Problem description
Present the data once more in exactly its original form.

Data to use
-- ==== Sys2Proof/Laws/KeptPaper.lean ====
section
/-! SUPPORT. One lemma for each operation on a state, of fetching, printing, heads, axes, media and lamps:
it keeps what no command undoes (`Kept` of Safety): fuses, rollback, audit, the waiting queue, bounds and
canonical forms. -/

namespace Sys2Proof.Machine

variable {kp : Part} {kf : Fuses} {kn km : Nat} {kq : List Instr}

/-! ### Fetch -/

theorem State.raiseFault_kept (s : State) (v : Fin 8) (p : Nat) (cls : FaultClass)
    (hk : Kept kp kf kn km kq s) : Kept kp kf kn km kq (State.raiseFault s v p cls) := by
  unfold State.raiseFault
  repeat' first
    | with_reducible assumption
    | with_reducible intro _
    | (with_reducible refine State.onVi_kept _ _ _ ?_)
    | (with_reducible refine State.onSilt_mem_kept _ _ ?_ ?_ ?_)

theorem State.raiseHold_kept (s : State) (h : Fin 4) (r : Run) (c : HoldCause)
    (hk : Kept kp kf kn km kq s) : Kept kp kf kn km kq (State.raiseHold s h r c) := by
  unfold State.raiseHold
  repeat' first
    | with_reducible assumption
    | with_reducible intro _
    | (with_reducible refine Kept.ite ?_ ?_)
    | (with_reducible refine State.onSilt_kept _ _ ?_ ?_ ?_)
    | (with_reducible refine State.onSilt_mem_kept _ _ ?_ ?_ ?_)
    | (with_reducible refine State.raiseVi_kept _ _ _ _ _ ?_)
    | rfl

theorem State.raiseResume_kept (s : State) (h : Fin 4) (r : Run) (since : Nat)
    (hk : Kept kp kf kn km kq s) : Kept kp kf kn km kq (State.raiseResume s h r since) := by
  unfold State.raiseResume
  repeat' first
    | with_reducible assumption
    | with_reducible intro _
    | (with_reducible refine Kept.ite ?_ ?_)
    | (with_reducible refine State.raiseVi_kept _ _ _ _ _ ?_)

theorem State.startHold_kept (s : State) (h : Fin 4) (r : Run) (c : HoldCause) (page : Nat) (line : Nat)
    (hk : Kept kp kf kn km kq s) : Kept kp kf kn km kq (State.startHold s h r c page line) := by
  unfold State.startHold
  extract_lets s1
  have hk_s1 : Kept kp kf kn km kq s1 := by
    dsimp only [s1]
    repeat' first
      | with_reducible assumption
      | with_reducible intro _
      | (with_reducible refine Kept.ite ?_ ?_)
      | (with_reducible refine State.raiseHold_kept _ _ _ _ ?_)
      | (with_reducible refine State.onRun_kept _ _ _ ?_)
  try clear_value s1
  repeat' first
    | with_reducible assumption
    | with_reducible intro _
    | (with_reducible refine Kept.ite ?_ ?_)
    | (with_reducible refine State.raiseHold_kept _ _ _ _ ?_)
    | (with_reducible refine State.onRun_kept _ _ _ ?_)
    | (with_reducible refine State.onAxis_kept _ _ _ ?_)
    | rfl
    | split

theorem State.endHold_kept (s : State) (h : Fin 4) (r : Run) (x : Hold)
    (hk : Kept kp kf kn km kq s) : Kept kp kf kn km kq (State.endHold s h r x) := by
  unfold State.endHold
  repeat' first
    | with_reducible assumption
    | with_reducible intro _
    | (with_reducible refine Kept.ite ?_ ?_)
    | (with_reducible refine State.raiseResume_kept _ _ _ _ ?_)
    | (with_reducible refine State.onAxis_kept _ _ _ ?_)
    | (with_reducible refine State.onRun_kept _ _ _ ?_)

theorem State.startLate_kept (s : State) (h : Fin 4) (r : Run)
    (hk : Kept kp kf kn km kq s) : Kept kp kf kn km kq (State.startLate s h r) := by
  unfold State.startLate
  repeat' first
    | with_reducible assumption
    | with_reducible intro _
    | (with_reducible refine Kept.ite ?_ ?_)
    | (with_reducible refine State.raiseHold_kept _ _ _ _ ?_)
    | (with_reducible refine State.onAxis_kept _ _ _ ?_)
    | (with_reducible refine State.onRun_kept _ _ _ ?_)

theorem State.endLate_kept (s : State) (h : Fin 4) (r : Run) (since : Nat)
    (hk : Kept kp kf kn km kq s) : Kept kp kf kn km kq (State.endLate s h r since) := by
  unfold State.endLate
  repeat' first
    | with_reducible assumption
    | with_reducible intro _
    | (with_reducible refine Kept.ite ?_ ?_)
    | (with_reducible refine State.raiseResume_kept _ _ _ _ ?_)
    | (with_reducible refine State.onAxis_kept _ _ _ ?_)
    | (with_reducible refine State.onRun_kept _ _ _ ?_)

Result of the task
-- ==== Sys2Proof/Laws/KeptPaper.lean ====
section
/-! SUPPORT. One lemma for each operation on a state, of fetching, printing, heads, axes, media and lamps:
it keeps what no command undoes (`Kept` of Safety): fuses, rollback, audit, the waiting queue, bounds and
canonical forms. -/

namespace Sys2Proof.Machine

variable {kp : Part} {kf : Fuses} {kn km : Nat} {kq : List Instr}

/-! ### Fetch -/

theorem State.raiseFault_kept (s : State) (v : Fin 8) (p : Nat) (cls : FaultClass)
    (hk : Kept kp kf kn km kq s) : Kept kp kf kn km kq (State.raiseFault s v p cls) := by
  unfold State.raiseFault
  repeat' first
    | with_reducible assumption
    | with_reducible intro _
    | (with_reducible refine State.onVi_kept _ _ _ ?_)
    | (with_reducible refine State.onSilt_mem_kept _ _ ?_ ?_ ?_)

theorem State.raiseHold_kept (s : State) (h : Fin 4) (r : Run) (c : HoldCause)
    (hk : Kept kp kf kn km kq s) : Kept kp kf kn km kq (State.raiseHold s h r c) := by
  unfold State.raiseHold
  repeat' first
    | with_reducible assumption
    | with_reducible intro _
    | (with_reducible refine Kept.ite ?_ ?_)
    | (with_reducible refine State.onSilt_kept _ _ ?_ ?_ ?_)
    | (with_reducible refine State.onSilt_mem_kept _ _ ?_ ?_ ?_)
    | (with_reducible refine State.raiseVi_kept _ _ _ _ _ ?_)
    | rfl

theorem State.raiseResume_kept (s : State) (h : Fin 4) (r : Run) (since : Nat)
    (hk : Kept kp kf kn km kq s) : Kept kp kf kn km kq (State.raiseResume s h r since) := by
  unfold State.raiseResume
  repeat' first
    | with_reducible assumption
    | with_reducible intro _
    | (with_reducible refine Kept.ite ?_ ?_)
    | (with_reducible refine State.raiseVi_kept _ _ _ _ _ ?_)

theorem State.startHold_kept (s : State) (h : Fin 4) (r : Run) (c : HoldCause) (page : Nat) (line : Nat)
    (hk : Kept kp kf kn km kq s) : Kept kp kf kn km kq (State.startHold s h r c page line) := by
  unfold State.startHold
  extract_lets s1
  have hk_s1 : Kept kp kf kn km kq s1 := by
    dsimp only [s1]
    repeat' first
      | with_reducible assumption
      | with_reducible intro _
      | (with_reducible refine Kept.ite ?_ ?_)
      | (with_reducible refine State.raiseHold_kept _ _ _ _ ?_)
      | (with_reducible refine State.onRun_kept _ _ _ ?_)
  try clear_value s1
  repeat' first
    | with_reducible assumption
    | with_reducible intro _
    | (with_reducible refine Kept.ite ?_ ?_)
    | (with_reducible refine State.raiseHold_kept _ _ _ _ ?_)
    | (with_reducible refine State.onRun_kept _ _ _ ?_)
    | (with_reducible refine State.onAxis_kept _ _ _ ?_)
    | rfl
    | split

theorem State.endHold_kept (s : State) (h : Fin 4) (r : Run) (x : Hold)
    (hk : Kept kp kf kn km kq s) : Kept kp kf kn km kq (State.endHold s h r x) := by
  unfold State.endHold
  repeat' first
    | with_reducible assumption
    | with_reducible intro _
    | (with_reducible refine Kept.ite ?_ ?_)
    | (with_reducible refine State.raiseResume_kept _ _ _ _ ?_)
    | (with_reducible refine State.onAxis_kept _ _ _ ?_)
    | (with_reducible refine State.onRun_kept _ _ _ ?_)

theorem State.startLate_kept (s : State) (h : Fin 4) (r : Run)
    (hk : Kept kp kf kn km kq s) : Kept kp kf kn km kq (State.startLate s h r) := by
  unfold State.startLate
  repeat' first
    | with_reducible assumption
    | with_reducible intro _
    | (with_reducible refine Kept.ite ?_ ?_)
    | (with_reducible refine State.raiseHold_kept _ _ _ _ ?_)
    | (with_reducible refine State.onAxis_kept _ _ _ ?_)
    | (with_reducible refine State.onRun_kept _ _ _ ?_)

theorem State.endLate_kept (s : State) (h : Fin 4) (r : Run) (since : Nat)
    (hk : Kept kp kf kn km kq s) : Kept kp kf kn km kq (State.endLate s h r since) := by
  unfold State.endLate
  repeat' first
    | with_reducible assumption
    | with_reducible intro _
    | (with_reducible refine Kept.ite ?_ ?_)
    | (with_reducible refine State.raiseResume_kept _ _ _ _ ?_)
    | (with_reducible refine State.onAxis_kept _ _ _ ?_)
    | (with_reducible refine State.onRun_kept _ _ _ ?_)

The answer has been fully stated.